**Task statement:** Which lines run from the start of the data below to the line containing "(hdser : ∀ u, P"? Set them down exactly, with none added.

######

/-- DDES ends with its flag cleared, or with the trie of a table and its flag set (rule R171). -/
theorem ends_ddesBody {P : State → Prop} (h : P (s.setFlag .trie false))
    (hd : ∀ es u, ValidTable es → TrieOf es u →
      P (((s.setFlag .trie false).setTrie es.length u).setFlag .trie true)) : (ddesBody s).Ends P id := by
  rcases ddesBody_cases s with ⟨-, hb⟩ | ⟨-, es, u, hv, -, ht, hb⟩ | ⟨-, -, x, info, hb, -⟩
  · rw [hb]; exact h
  · rw [hb]; exact hd es u hv ht
  · rw [hb]; exact h

/-- ENCODE ends before its first write, in DSER or in PACK (rule R218). -/
theorem ends_encodeBody {P : State → Prop} (h : P s) (hg : P s.scanned.built.generated)
    (hdser : ∀ u, P u → (dserBody u).Ends P id) (hpack : ∀ u, P u → (packBody u).Ends P id) :
    (encodeBody s).Ends P id := by
  rw [encodeBody_eq]
  split
  · exact h
  · exact (hdser _ hg).andThen hpack

/-! ### Invariants of a step -/

/-- What the parts of a step have to keep of a property, one by one: the bodies of the commands, a fault (rule R236), CLR
(rule R217), and what the host can do (rules R22, R78, R261). -/
structure KeptByActions (P : State → Prop) : Prop where
  body    : ∀ {s} i, i ≠ .clr → P s → s.Ok → s.Ready i → (bodyOf i s).Ends P id
  raise   : ∀ {s} x info outs, P s → P (s.raise x info outs)
  clear   : ∀ {s}, P s → P s.clear
  reset   : ∀ {s}, P s → P s.hardReset
  script  : ∀ {s} rest, P s → P { s with script := rest }
  regs    : ∀ {s} r v, P s → P { s with regs := hostWrite r v s.regs }
  deliver : ∀ {s} v, P s → P (s.deliver v)
  write   : ∀ {s} sp off v, off < s.cap sp → P s → P (s.memWrite sp off v)

theorem KeptByActions.exec {P : State → Prop} (k : KeptByActions P) {i : Instr} (hs : P s)
    (h : exec i s = .next t) : P t := by
  by_cases hi : i = .clr
  · subst hi
    cases h
    exact k.clear hs
  · rcases exec_cases hi h with ⟨-, rfl⟩ | ⟨-, -, rfl⟩ | ⟨ho, hr, hb⟩ | ⟨ho, hr, x, info, u, hb, rfl⟩
    · exact hs
    · exact k.raise _ _ _ hs
    · have he := k.body i hi hs ho hr
      rw [hb] at he
      exact he
    · have he := k.body i hi hs ho hr
      rw [hb] at he
      exact k.raise _ _ _ he

/-- An illegal word is ignored or recorded as a fault (rules R95, R215). -/
theorem rejectWord_cases {w : Word} (h : rejectWord w s = .next t) :
    t = s ∨ t = s.raise .illegalCommand w.toNat [] := by
  unfold rejectWord at h
  split at h
  · exact .inl (by simpa using h.symm)
  · exact .inr (by simpa using h.symm)

theorem KeptByActions.commandWrite {P : State → Prop} (k : KeptByActions P) {w : Word} (hs : P s)
    (h : commandWrite w s = .next t) : P t := by
  unfold Machine.commandWrite at h
  split at h
  · exact k.exec hs h
  · rcases rejectWord_cases h with rfl | rfl
    · exact hs
    · exact k.raise _ _ _ hs

/-- Everything an action of the host that does not stop the machine can do. -/
theorem perform_cases {a : HostAction} (h : perform a s = .next t) :
    (∃ w, commandWrite w s = .next t) ∨ (∃ r v, t = { s with regs := hostWrite r v s.regs }) ∨
    (∃ v, t = s.deliver v) ∨ (∃ sp off v, off < s.cap sp ∧ t = s.memWrite sp off v) ∨ t = s.hardReset := by
  cases a with
  | writeReg off width v =>
    simp only [perform] at h
    split at h
    · next r _ =>
      unfold regWrite at h
      split at h
      · exact .inl ⟨v, h⟩
      · exact .inr (.inl ⟨r, v, by simpa using h.symm⟩)
    · cases h
  | readReg off width =>
    simp only [perform] at h
    split at h
    · exact .inr (.inr (.inl ⟨_, by simpa using h.symm⟩))
    · cases h
  | writeBuf sp off v =>
    simp only [perform] at h
    split at h
    · exact .inr (.inr (.inr (.inl ⟨sp, off, v, ‹_›, by simpa using h.symm⟩)))
    · cases h
  | readBuf sp off =>
    simp only [perform] at h
    split at h
    · exact .inr (.inr (.inl ⟨_, by simpa using h.symm⟩))
    · cases h
  | reset => exact .inr (.inr (.inr (.inr (by simpa [perform] using h.symm))))

/-- A property that every part of a step keeps is kept by the step. -/
theorem KeptByActions.step {P : State → Prop} (k : KeptByActions P) (hs : P s) (h : step s = .next t) : P t := by
  unfold Machine.step nextAction at h
  split at h
  · cases h
    exact hs
  · next a rest _ =>
    have hrest := k.script rest hs
    rcases perform_cases h with ⟨w, hw⟩ | ⟨r, v, rfl⟩ | ⟨v, rfl⟩ | ⟨sp, off, v, hlt, rfl⟩ | rfl
    · exact k.commandWrite hrest hw
    · exact k.regs r v hrest
    · exact k.deliver v hrest
    · exact k.write sp off v hlt hrest
    · exact k.reset hrest

end Sys2Proof.Machine

/-! PROOFS. spec/10_state.md: the registers and memories a command's pseudocode leaves alone (rules R21, R25, R74). -/

namespace Sys2Proof.Machine

variable {s t : State}

/-! ### States that agree but for some registers -/

/-- Every register but the listed ones reads as before, the bits of `STATUS` that hold no valid flag are as before, and
so is the host's side. -/
structure Keeps (ws : List Reg) (s t : State) : Prop where
  reg    : ∀ r, r ∉ ws → t.regValue r = s.regValue r
  status : SameOtherStatus s t
  host   : SameHostSide s t

theorem Keeps.refl (ws : List Reg) (s : State) : Keeps ws s s := ⟨fun _ _ => rfl, fun _ _ => rfl, rfl, rfl, rfl⟩

theorem Keeps.trans {ws : List Reg} {u : State} (h : Keeps ws s t) (k : Keeps ws t u) : Keeps ws s u :=
  ⟨fun r hr => (k.reg r hr).trans (h.reg r hr), fun i hi => (k.status i hi).trans (h.status i hi),
    k.host.1.trans h.host.1, k.host.2.1.trans h.host.2.1, k.host.2.2.trans h.host.2.2⟩

theorem Keeps.mono {ws vs : List Reg} (h : Keeps ws s t) (hsub : ws ⊆ vs) : Keeps vs s t :=
  ⟨fun r hr => h.reg r fun hm => hr (hsub hm), h.status, h.host⟩

theorem regValue_congr (h : t.regs = s.regs) (r : Reg) : t.regValue r = s.regValue r := by
  cases r <;> simp [State.regValue, h]

theorem keeps_of_regs_eq {ws : List Reg} (h : t.regs = s.regs) (hh : SameHostSide s t) : Keeps ws s t :=
  ⟨fun r _ => regValue_congr h r, fun i _ => by rw [h], hh⟩

theorem keeps_memories {ws : List Reg} (s : State) (freq : Contents (Table Word)) (tree : Contents (Table TreeRec))
    (code : Contents (Table (List Bool))) (pq : List PqKey) (draws : Nat) :
    Keeps ws s { s with freq := freq, tree := tree, code := code, pq := pq, draws := draws } :=
  keeps_of_regs_eq rfl ⟨rfl, rfl, rfl⟩

/-- A write of a valid flag leaves the other bits of `STATUS`. -/
theorem getLsbD_withBit_flagBit (w : Word) (f : ValidFlag) (b : Bool) {i : Nat} (hi : 4 ≤ i) :
    (withBit w (flagBit f) b).getLsbD i = w.getLsbD i := by
  have hne : i ≠ flagBit f := by cases f <;> simp only [flagBit] <;> omega
  rw [getLsbD_withBit, if_neg fun h => hne h.1]

theorem keeps_setFlag (s : State) (f : ValidFlag) (b : Bool) : Keeps [.status] s (s.setFlag f b) := by
  refine ⟨fun r hr => ?_, fun i hi => getLsbD_withBit_flagBit _ f b hi, rfl, rfl, rfl⟩
  revert hr
  cases r <;> simp [State.regValue]

theorem keeps_setNsym (s : State) (n : Nat) : Keeps [.nsym] s (s.setNsym n) := by
  refine ⟨fun r hr => ?_, fun i _ => rfl, rfl, rfl, rfl⟩
  revert hr
  cases r <;> simp [State.regValue]

theorem keeps_setTreeRoot (s : State) (r : Option Nat) : Keeps [.treeRoot] s (s.setTreeRoot r) := by
  refine ⟨fun r hr => ?_, fun i _ => rfl, rfl, rfl, rfl⟩
  revert hr
  cases r <;> simp [State.regValue]

theorem keeps_setTrie (s : State) (n : Nat) (u : TrieCtx) : Keeps [.trieRoot, .trieNodes] s (s.setTrie n u) := by
  refine ⟨fun r hr => ?_, fun i _ => rfl, rfl, rfl, rfl⟩
  revert hr
  cases r <;> simp [State.regValue]

/-- The length register of a buffer. -/
def lenReg : Space → Reg
  | .src => .srcLen
  | .pay => .payLen
  | .dict => .dictLen
  | .dst => .dstLen

theorem keeps_setLen (s : State) (sp : Space) (n : Nat) : Keeps [lenReg sp] s (s.setLen sp n) := by
  refine ⟨fun r hr => ?_, fun i _ => by cases sp <;> rfl, by simp, by simp, by simp⟩
  revert hr
  cases sp <;> cases r <;> simp [State.regValue, State.setLen, lenReg]
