-- ==== Sys2Proof/Word.lean ====
section
/-!
DEFINITION. The word type and the two field types of the hardware (spec/00_scope.md R6 to R8, R11): every register, memory word and latch field
is one 32-bit word, read as a signed integer where the spec computes with it.
-/

namespace Sys2Proof

/-- A `Word32` of the spec (R8): a 32-bit pattern, read as a signed integer through `BitVec.toInt`. -/
abbrev Word := BitVec 32

/-- A 3-bit register index, the type of the fields A and B (R91). -/
abbrev RegIdx := BitVec 3

/-- The 16-bit field C (R91): a register index for ADD and NAND, a signed offset otherwise. -/
abbrev Field16 := BitVec 16

end Sys2Proof
end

######

**Exercise solution:**
/-- DDES ends with its flag cleared, or with the trie of a table and its flag set (rule R171). -/
theorem ends_ddesBody {P : State → Prop} (h : P (s.setFlag .trie false))
    (hd : ∀ es u, ValidTable es → TrieOf es u →
      P (((s.setFlag .trie false).setTrie es.length u).setFlag .trie true)) : (ddesBody s).Ends P id := by
  rcases ddesBody_cases s with ⟨-, hb⟩ | ⟨-, es, u, hv, -, ht, hb⟩ | ⟨-, -, x, info, hb, -⟩
  · rw [hb]; exact h
  · rw [hb]; exact hd es u hv ht
  · rw [hb]; exact h

/-- ENCODE ends before its first write, in DSER or in PACK (rule R218). -/
theorem ends_encodeBody {P : State → Prop} (h : P s) (hg : P s.scanned.built.generated)
    (hdser : ∀ u, P u → (dserBody u).Ends P id) (hpack : ∀ u, P u → (packBody u).Ends P id) :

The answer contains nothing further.